Es war der 24. Mai 1863. An diesem Sonntag kam mein Onkel, Professor Lidenbrock, auf sein kleines Haus in der Königsstraße 19 zugeeilt. Es war eines der ältesten Häuser in diesem Viertel in Hamburg und die gute Martha musste glauben, dass sie sich mit dem Mittagessen verspätet hatte. Erschrocken rief sie: "Ach je, da kommt ja Herr Lidenbrock." "Ja, Martha.", beruhigte ich sie. "Aber es ist noch Zeit. Die Uhr der Michaeliskirche hat eben erst halb zwei geschlagen." "Warum kommt er denn so früh?", beschwerte sich Martha und verschwand vorsichtshalber schnell in ihrem kulinarischen Laboratorium und überließ es mir, meinen jähzornigen Onkel zu beruhigen. Da ich aber ein eher unentschlossener Charakter bin, zog ich es vor, eben so schnell wie Martha zu verschwinden.
Leise schlich ich mich in mein Zimmer, während ich unten die Haustür in den Angeln knirschen hörte. Die Treppe knarrte und der Herr des Hauses eilte durch das Esszimmer in sein Arbeitszimmer. Auf dem Weg dorthin rief er schon nach mir: "Axel, komm her!" Ehe ich mich bewegen konnte, rief er ein zweites Mal: "Wo bleibst du so lange?" So schnell ich konnte, eilte ich in das Arbeitszimmer meines furchtbaren Gebieters.
Otto Lidenbrock war kein böser Mensch, das gebe ich gern zu. Aber er war sehr eigenartig und würde als schrecklicher Sonderling sterben, wenn er sich nicht noch sehr änderte. Am Johanneum war er Professor und hielt Vorlesungen über Mineralogie. Ob seine Schüler etwas lernten oder nicht war ihm herzlich egal. Er war ein sehr egoistischer Gelehrter, der nur für sich und nicht für die anderen lehrte. Manchmal blieb er in seinen Vorlesungen einfach stecken, musste mit einem störrischen Wort kämpfen, das ihm nicht über die Lippen wollte, um sich schließlich in einen wenig wissenschaftlichen Fluch zu flüchten. Ich will nichts Schlechtes über die Wissenschaft sagen, schon gar nicht, wenn man mit Wörtern wie rhomboëdrischen Kristallisationen, retinasphaltischen Harzen oder Mangantungstaten umgehen soll. Aber in der Stadt kannte man die Schwäche meines Onkels und lauerte geradezu darauf, dass gefährliche Stellen seine Zunge zum Straucheln brachten.
Auch wenn hin und wieder über ihn gelacht wurde, so war mein Onkel doch ein wirklicher Gelehrter. In ihm verband sich das Genie des Geologen mit dem Blick des Mineralogen und sein Name hatte in der wissenschaftlichen Welt einen guten Klang. Er war ein großer, hagerer Mann, hatte eine eiserne Gesundheit und wirkte durch sein blondes Haar zehn Jahre jünger als seine tatsächlichen fünfzig Jahre.

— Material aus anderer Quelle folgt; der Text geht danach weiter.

/-- A read of tier 2 has brought its bytes. -/
def uioGood (k : Chip) (r : UioRead) (data : Bytes) : Chip :=
  let unused := uioUnused k.dev r
  let k := k.onDev fun d => uioOver d r
  let d := k.dev
  let img := padTo (4096 * r.parts) data
  match r.use with
  | .staged _ copy =>
    match d.attn.staged.find? (·.id == copy) with
    | none => k
    | some c =>
      let d := hubMove d c.die (4096 * (runFrame r.run)) img.length
      ⟨d.onStaged copy fun c => { c with image := img }, k.mem⟩
  | .summary serial slot die head page =>
    match d.request slot with
    | some q =>
      if q.serial = serial then
        ⟨setBounds (hubMove d die (4096 * (runFrame r.run)) data.length) slot die head page
          (imageBounds q.body (reqGeom d q.body) img head), k.mem⟩
      else ⟨uioOver unused r, k.mem⟩
    | none => ⟨uioOver unused r, k.mem⟩
  | .copy id =>
    match d.obj.copies.find? (·.id == id) with
    | none => k
    | some c =>
      match landBytes k c.frame img with
      | none => ⟨dropCopy d id, k.mem⟩
      | some k => k.onDev fun d => d.onObj fun x => { x with copies := modWhere (·.id == id) (fun c => { c with arrived := true }) x.copies }
  | .move id =>
    match d.obj.moves.find? (·.id == id) with
    | none => k
    | some m =>
      match m.dst with
      | some (1, f, _) =>
        match landBytes k f img with
        | none => ⟨(freeDst d m).onMove id fun m => { m with dst := none }, k.mem⟩
        | some k => k.onDev fun d => d.onMove id fun m => { m with arrived := true }
      | some (2, f, _) =>
        match pageImageCheck img img.length m.key (keyGeom k m.key (d.entry m.key).run) with
        | .ok _ => ⟨(verified d m.key (storedPart img).length).onMove id fun m => { m with arrived := true }, k.mem⟩
        | .error n => ⟨destinationBad d { m with dst := some (2, f, 0) } n, k.mem⟩
      | _ => k
  | .recovery key =>
    match tfind d.obj.recoveries key with
    | some q =>
      if q.active && q.fetching.isNone && (d.entry key).suspect then
        ⟨recoverSealed (hubMove d (pageDie d key) (4096 * runFrame r.run) img.length) key img img.length (keyGeom k key r.run), k.mem⟩
      else k
    | none => k
  | .fetch b key node =>
    let q := fetchSealed d b key img.length (keyGeom k key r.run) img
    ⟨sendNode q.1 node 3 6 q.2, k.mem⟩
  | .fork ring index key =>
    ⟨forkReads (d.onFork ring index fun f => { f with images := tins f.images key img }) ring index, k.mem⟩
  | .inspect ring index =>
    match d.cmd ring index with
    | none => k
    | some c =>
      let key := d.ownerKey (inspectKey c)
      ⟨inspectImage d ring index c (entryBytes (d.entry (inspectKey c))) key img.length (keyGeom k key r.run) false img, k.mem⟩
  | .extent ring index _ =>
    match d.cmd ring index with
    | none => k
    | some c => ⟨extentsDone d ring index c, k.mem⟩
  | .shadow s key =>
    match tfind d.mbr.shadowings s with
    | none => k
    | some w =>
      let d := d.onMbr fun m => { m with shadowings := tupd m.shadowings s fun w => { w with toSend := w.toSend.erase key } }
      let own := d.ownerKey key
      let d := match pageImageCheck img img.length own (keyGeom k own r.run) with
        | .ok _ => sendImage (verified d own (storedPart img).length) w.shadow key false (storedPart img)
        | .error n => suspectPage (formatFault d own n) own false
      ⟨shadowPump k s (w.toSend.length + 1) d, k.mem⟩
  | .header ring index page => lookupResume k ring index page (some (data.take 128))
  | .append held =>
    match d.attn.held.find? (·.id == held) with
    | none => k
    | some h => appendGo k h.bytes h.conn h.action h.arrived (some h) (some img)

/-- A prefetch whose read the path took with it waits again, unless a trigger has queued it anew (R173). -/
def requeue (d : Dev) (die : Nat) (p : Prefetch) : Dev :=
  d.onObj fun x => { x with prefetch := tmod [] x.prefetch die fun l => if l.any (fun q => q.key == p.key && q.stage == p.stage) then l else p :: l }

/-- What a read of tier 2 was for, when the path goes down: the work ends without waiting, and no page becomes SUSPECT
(Table 06-5). -/
def uioLost (k : Chip) (r : UioRead) : Chip :=
  let k := k.onDev fun d => uioOver d r
  let d := k.dev
  match r.use with
  | .staged _ copy =>
    match d.attn.staged.find? (·.id == copy) with
    | none => k
    | some c =>
      let d := dropStaged (((c.joined.map (·.1)).eraseDups).foldl (fun d s => requestEnd d s St.tierReadFailed) d) copy
      ⟨match c.ahead with
        | some near => requeue d c.die { tenantObject := keyObj c.key, key := c.key, stage := true, near := near }
        | none => d, k.mem⟩
  | .summary serial slot _ _ _ =>
    match d.request slot with
    | some q => ⟨if q.serial = serial then requestEnd d slot St.tierReadFailed else d, k.mem⟩
    | none => k
  | .copy id =>
    match d.obj.copies.find? (·.id == id) with
    | none => k
    | some c => ⟨requeue (dropCopy d id) (pageDie d c.key) c.asked, k.mem⟩
  | .recovery key => ⟨recoveryFetch d key, k.mem⟩
  | .fetch b _ node => ⟨sendNode d node 3 6 (pageImageMsg d b St.tierReadFailed 0 []), k.mem⟩
  | .fork ring index _ => ⟨d.onFork ring index fun f => { f with failed := some St.tierReadFailed }, k.mem⟩
  | .inspect ring index =>
    match d.cmd ring index with
    | none => k
    | some c => ⟨inspectWrite d ring index c St.tierReadFailed (entryBytes (d.entry (inspectKey c))), k.mem⟩
  | .extent ring index _ => ⟨cmdFailState d ring index St.tierReadFailed, k.mem⟩
  | .header ring index page => lookupResume k ring index page none
  | .append held =>
    match d.attn.held.find? (·.id == held) with
    | none => k
    | some h => appendDone k h.bytes h.conn h.action (some h) St.tierReadFailed false
  | .move _ => k
  | .shadow _ _ => k

/-- Moves and scrubs that use the path pause: what they wrote is given up. -/
def pauseMove (d : Dev) (m : Move) : Dev :=
  let usesPath := m.scrub || m.recovery ||
    (match m.dst with | some (t, _, _) => !m.arrived && (t == 2 || (d.entry m.key).tier == 2) | none => false)
  if !usesPath then d
  else if m.scrub then
    match m.dst with
    | some (t, f, _) =>
      (d.onRun (runKey t f) fun r => { r with scrubbing := false }).onObj fun x => { x with moves := dropWhere (·.id == m.id) x.moves }
    | none => d
  else if m.recovery then recoveryFails (moveOver (freeDst d m) m) m.key
  else (freeDst d m).onMove m.id fun m => { m with dst := none, writes := 0 }

/-- The tier-2 path goes down: one event, and everything that waits for it ends or pauses (Table 06-5). -/
def tier2Lost (k : Chip) : Chip :=
  let k := if k.dev.obj.extents.isEmpty then k else k.onDev fun d => logEv d 0x0307 Config.clover (toLe 1 1 ++ toLe 8 0)
  let k := k.dev.obj.uioReads.foldl uioLost k
  k.onDev fun d => d.obj.moves.foldl pauseMove d

/-- The tier-2 path returns: one event; what paused goes on. -/
def tier2Back (k : Chip) : Chip :=
  let k := if k.dev.obj.extents.isEmpty then k else k.onDev fun d => logEv d 0x0307 Config.clover (toLe 1 2 ++ toLe 8 0)
  ⟨(k.dev.mbr.shadowings.map (·.1)).foldl (fun d s => shadowPump k s (d.obj.pages.length + 1) d) k.dev, k.mem⟩

/-- Carry out a change that may take the tier-2 path down or bring it back. -/
def withPath (k : Chip) (f : Dev → Dev) : Chip :=
  let up := tier2Up k.dev
  let k := k.onDev f
  if up && !(tier2Up k.dev) then tier2Lost k else if !up && tier2Up k.dev then tier2Back k else k

end Sys2Proof.Machine
end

Er trug eine starke Brille, hinter deren Gläsern sich seine Augen beständig bewegten. Beim Gehen machte mein Onkel Riesenschritte und ballte seine Hände zu Fäusten. Sein Temperament war zeitweilig aufbrausend und ich war auf seine Gesellschaft nicht allzu erpicht.
Für einen deutschen Professor war mein Onkel reich. Das Haus in der Königstraße 19, das ein wenig schief und krumm da stand, gehörte ihm, mit allem, was dazu gehörte. Und das waren Martha, die Haushälterin, Grete, sein siebzehnjähriges Mündel und ich. In meiner doppelten Eigenschaft als Waise und sein Neffe, wurde ich der Laborgehilfe. Die geologischen Wissenschaften machten mir Spaß und in Gesellschaft meiner kostbaren Steine wurde mir nie langweilig. Auch wenn mein Onkel zu Ungeduld und Reizbarkeit neigte, konnte man in dem kleinen Haus, das halb aus Holz und halb aus Ziegeln bestand, recht glücklich leben, wenn man zur rechten Zeit das Rechte tat. Gehorchen! So schnell ich konnte, eilte ich in sein Arbeitszimmer.